• _Problem to work on_: Reproduce, character for character, the entries from their opening line through the line with "b.mu = a.mu)".

• _Data section_:
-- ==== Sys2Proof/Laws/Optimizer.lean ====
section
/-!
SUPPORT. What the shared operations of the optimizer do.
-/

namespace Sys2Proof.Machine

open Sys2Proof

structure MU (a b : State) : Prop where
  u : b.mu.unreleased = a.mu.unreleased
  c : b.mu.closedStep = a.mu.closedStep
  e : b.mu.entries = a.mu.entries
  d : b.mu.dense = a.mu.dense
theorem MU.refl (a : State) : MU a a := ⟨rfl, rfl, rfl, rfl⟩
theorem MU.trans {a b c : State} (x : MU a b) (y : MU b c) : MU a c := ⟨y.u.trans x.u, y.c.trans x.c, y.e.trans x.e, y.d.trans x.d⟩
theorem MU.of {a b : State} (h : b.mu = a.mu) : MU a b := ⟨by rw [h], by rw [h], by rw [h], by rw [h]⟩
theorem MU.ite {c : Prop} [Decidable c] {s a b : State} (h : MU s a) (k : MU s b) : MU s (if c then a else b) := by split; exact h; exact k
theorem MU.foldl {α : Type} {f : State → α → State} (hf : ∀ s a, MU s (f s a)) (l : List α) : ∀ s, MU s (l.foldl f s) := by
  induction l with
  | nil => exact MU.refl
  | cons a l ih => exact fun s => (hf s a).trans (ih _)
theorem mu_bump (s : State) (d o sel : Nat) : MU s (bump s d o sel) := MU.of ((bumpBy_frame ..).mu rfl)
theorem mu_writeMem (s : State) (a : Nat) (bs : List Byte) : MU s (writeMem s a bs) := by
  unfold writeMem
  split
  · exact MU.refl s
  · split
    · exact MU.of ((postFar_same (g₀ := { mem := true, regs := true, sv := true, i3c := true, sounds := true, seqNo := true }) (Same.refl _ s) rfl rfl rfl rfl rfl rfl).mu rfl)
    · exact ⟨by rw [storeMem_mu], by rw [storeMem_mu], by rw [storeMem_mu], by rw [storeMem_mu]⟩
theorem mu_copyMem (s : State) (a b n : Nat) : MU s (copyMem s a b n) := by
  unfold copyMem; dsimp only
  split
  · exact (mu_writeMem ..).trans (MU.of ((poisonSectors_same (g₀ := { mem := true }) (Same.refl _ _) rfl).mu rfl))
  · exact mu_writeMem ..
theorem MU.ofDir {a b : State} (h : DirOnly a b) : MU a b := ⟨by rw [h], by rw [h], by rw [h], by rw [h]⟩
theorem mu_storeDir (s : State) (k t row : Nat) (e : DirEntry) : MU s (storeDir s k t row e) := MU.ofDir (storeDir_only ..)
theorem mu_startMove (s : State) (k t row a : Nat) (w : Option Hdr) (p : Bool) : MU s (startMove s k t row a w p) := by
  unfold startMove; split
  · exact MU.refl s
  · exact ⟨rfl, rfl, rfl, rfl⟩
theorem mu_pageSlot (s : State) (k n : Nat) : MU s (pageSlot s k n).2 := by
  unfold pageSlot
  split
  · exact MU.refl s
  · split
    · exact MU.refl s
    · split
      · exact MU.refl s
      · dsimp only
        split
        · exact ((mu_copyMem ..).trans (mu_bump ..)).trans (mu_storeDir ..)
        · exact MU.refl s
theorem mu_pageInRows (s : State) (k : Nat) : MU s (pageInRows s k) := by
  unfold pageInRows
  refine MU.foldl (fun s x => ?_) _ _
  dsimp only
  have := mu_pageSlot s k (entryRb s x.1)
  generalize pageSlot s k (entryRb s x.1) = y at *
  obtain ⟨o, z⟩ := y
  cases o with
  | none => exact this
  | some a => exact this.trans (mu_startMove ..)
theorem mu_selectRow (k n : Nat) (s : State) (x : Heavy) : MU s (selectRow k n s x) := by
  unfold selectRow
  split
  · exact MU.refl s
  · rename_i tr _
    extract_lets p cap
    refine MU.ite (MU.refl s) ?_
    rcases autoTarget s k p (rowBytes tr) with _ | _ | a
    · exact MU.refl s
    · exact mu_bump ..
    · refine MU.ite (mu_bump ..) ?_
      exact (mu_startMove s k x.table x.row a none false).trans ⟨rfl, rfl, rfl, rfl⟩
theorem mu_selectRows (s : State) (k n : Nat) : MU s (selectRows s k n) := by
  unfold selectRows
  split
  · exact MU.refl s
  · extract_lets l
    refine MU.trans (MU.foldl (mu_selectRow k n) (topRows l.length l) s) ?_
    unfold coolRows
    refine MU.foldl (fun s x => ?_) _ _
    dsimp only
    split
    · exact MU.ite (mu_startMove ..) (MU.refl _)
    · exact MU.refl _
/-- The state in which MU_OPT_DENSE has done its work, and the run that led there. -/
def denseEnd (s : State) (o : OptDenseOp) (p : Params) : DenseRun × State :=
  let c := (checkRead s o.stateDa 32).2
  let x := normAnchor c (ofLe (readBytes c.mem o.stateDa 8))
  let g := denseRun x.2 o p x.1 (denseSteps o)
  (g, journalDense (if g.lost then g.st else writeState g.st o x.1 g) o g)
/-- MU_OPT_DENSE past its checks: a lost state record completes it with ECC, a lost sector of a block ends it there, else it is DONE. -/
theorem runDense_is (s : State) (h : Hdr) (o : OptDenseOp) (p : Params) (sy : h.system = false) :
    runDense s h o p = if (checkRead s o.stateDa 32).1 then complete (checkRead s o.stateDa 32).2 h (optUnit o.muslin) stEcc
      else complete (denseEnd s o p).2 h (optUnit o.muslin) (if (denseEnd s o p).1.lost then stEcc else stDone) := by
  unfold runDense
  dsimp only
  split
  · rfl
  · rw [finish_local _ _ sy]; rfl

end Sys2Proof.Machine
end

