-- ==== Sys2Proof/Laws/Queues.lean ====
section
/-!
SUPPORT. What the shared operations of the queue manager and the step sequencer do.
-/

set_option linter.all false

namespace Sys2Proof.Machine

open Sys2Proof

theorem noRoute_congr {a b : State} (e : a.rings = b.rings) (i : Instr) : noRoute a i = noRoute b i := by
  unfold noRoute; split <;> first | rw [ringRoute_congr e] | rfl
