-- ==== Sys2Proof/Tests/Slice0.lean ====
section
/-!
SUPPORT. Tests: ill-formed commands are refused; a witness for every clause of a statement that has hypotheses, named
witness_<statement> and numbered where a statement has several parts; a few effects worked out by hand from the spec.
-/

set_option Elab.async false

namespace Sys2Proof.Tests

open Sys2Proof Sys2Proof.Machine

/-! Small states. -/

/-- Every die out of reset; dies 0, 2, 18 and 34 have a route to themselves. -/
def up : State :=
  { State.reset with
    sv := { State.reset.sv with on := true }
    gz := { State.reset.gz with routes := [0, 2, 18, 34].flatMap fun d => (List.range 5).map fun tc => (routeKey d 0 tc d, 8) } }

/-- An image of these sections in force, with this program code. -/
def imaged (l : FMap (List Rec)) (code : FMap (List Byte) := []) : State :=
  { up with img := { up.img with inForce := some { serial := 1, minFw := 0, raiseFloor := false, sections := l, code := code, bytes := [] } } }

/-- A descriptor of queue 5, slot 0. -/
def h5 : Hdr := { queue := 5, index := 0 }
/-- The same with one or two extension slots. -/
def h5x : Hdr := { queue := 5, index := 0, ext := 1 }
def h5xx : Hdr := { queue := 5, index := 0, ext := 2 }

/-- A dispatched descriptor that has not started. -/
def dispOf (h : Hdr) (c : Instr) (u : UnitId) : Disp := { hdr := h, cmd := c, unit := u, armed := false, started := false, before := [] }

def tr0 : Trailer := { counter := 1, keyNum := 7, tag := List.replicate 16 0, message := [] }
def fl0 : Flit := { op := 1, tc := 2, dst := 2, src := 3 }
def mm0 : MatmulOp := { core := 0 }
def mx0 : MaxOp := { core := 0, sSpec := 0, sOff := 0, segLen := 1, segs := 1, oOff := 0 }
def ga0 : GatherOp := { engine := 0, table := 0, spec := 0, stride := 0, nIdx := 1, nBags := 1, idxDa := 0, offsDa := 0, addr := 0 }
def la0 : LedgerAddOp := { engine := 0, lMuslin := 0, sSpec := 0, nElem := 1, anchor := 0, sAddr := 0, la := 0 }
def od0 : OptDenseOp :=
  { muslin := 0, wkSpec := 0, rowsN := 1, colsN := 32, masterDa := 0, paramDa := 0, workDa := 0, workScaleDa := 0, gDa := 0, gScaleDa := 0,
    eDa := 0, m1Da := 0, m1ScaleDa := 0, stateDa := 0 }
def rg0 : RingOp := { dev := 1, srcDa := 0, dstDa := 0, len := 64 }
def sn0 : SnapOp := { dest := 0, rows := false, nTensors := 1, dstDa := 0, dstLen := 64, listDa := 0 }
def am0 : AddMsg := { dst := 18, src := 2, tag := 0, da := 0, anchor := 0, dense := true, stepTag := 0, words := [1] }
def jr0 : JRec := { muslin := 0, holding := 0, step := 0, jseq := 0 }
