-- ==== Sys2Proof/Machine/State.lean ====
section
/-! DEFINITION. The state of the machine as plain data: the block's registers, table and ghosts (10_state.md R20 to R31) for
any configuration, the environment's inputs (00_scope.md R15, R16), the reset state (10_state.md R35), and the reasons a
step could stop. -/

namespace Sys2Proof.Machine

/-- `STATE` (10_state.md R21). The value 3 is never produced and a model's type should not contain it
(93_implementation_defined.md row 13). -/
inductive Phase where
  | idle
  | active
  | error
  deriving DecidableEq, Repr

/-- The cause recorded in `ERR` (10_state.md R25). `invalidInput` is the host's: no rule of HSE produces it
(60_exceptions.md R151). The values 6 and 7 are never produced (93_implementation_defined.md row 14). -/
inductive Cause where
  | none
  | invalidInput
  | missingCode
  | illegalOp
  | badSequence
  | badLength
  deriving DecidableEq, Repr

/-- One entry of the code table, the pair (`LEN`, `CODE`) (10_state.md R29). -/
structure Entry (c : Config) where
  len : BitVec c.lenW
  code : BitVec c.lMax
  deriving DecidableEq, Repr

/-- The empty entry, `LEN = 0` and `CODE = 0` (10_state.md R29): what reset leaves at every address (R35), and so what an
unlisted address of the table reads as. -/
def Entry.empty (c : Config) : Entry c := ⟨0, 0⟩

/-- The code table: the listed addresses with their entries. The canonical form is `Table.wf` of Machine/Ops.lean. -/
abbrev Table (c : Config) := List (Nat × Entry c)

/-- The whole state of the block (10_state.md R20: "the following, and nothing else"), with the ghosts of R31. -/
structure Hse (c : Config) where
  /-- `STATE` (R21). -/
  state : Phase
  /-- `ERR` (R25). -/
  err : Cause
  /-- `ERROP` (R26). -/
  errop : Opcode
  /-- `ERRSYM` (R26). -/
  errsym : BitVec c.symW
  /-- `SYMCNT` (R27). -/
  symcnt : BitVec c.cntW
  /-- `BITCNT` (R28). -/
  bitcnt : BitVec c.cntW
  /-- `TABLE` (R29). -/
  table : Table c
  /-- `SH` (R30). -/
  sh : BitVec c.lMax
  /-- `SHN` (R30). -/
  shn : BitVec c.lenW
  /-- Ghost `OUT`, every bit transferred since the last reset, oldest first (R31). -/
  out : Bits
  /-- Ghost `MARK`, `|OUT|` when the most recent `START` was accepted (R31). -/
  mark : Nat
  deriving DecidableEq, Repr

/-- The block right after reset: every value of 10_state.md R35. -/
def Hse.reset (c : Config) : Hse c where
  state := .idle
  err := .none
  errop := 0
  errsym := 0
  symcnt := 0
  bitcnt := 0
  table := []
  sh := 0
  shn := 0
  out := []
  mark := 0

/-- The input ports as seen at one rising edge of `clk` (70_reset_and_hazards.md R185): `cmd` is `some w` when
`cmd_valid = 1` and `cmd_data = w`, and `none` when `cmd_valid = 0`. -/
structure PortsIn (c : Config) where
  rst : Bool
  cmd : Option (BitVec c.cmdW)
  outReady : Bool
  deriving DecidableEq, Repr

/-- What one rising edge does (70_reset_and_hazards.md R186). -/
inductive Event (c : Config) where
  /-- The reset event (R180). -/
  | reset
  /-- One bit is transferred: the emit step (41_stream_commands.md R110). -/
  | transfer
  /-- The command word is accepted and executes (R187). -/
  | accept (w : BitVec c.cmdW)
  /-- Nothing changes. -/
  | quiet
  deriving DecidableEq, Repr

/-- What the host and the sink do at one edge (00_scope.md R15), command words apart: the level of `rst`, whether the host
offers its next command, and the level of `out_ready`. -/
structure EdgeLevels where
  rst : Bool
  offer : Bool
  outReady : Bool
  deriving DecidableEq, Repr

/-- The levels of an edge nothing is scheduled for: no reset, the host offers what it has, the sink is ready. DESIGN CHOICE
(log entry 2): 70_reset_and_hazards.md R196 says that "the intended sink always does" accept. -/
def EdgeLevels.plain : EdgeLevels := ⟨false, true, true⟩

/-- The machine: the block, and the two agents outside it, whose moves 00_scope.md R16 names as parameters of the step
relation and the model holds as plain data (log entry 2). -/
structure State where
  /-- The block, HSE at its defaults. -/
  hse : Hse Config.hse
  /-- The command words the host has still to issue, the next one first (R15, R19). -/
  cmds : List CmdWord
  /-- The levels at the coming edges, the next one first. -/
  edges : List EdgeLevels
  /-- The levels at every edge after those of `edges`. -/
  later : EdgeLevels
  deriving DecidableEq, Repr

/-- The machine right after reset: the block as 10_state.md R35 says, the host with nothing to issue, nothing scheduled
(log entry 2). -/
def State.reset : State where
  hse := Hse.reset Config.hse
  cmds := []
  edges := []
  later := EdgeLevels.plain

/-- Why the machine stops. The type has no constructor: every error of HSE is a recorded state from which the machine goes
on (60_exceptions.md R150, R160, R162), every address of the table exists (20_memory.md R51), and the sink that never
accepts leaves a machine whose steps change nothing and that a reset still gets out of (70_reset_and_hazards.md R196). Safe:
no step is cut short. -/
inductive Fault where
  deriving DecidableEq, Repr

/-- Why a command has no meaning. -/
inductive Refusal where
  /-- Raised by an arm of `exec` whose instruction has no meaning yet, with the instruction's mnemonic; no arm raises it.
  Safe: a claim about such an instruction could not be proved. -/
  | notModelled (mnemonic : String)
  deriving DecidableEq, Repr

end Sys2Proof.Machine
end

• _Answer section_:
-- ==== Sys2Proof/Laws/Optimizer.lean ====
section
/-!
SUPPORT. What the shared operations of the optimizer do.
-/

namespace Sys2Proof.Machine

open Sys2Proof

structure MU (a b : State) : Prop where
  u : b.mu.unreleased = a.mu.unreleased
  c : b.mu.closedStep = a.mu.closedStep
  e : b.mu.entries = a.mu.entries
  d : b.mu.dense = a.mu.dense
theorem MU.refl (a : State) : MU a a := ⟨rfl, rfl, rfl, rfl⟩
theorem MU.trans {a b c : State} (x : MU a b) (y : MU b c) : MU a c := ⟨y.u.trans x.u, y.c.trans x.c, y.e.trans x.e, y.d.trans x.d⟩
theorem MU.of {a b : State} (h : b.mu = a.mu) : MU a b := ⟨by rw [h], by rw [h], by rw [h], by rw [h]⟩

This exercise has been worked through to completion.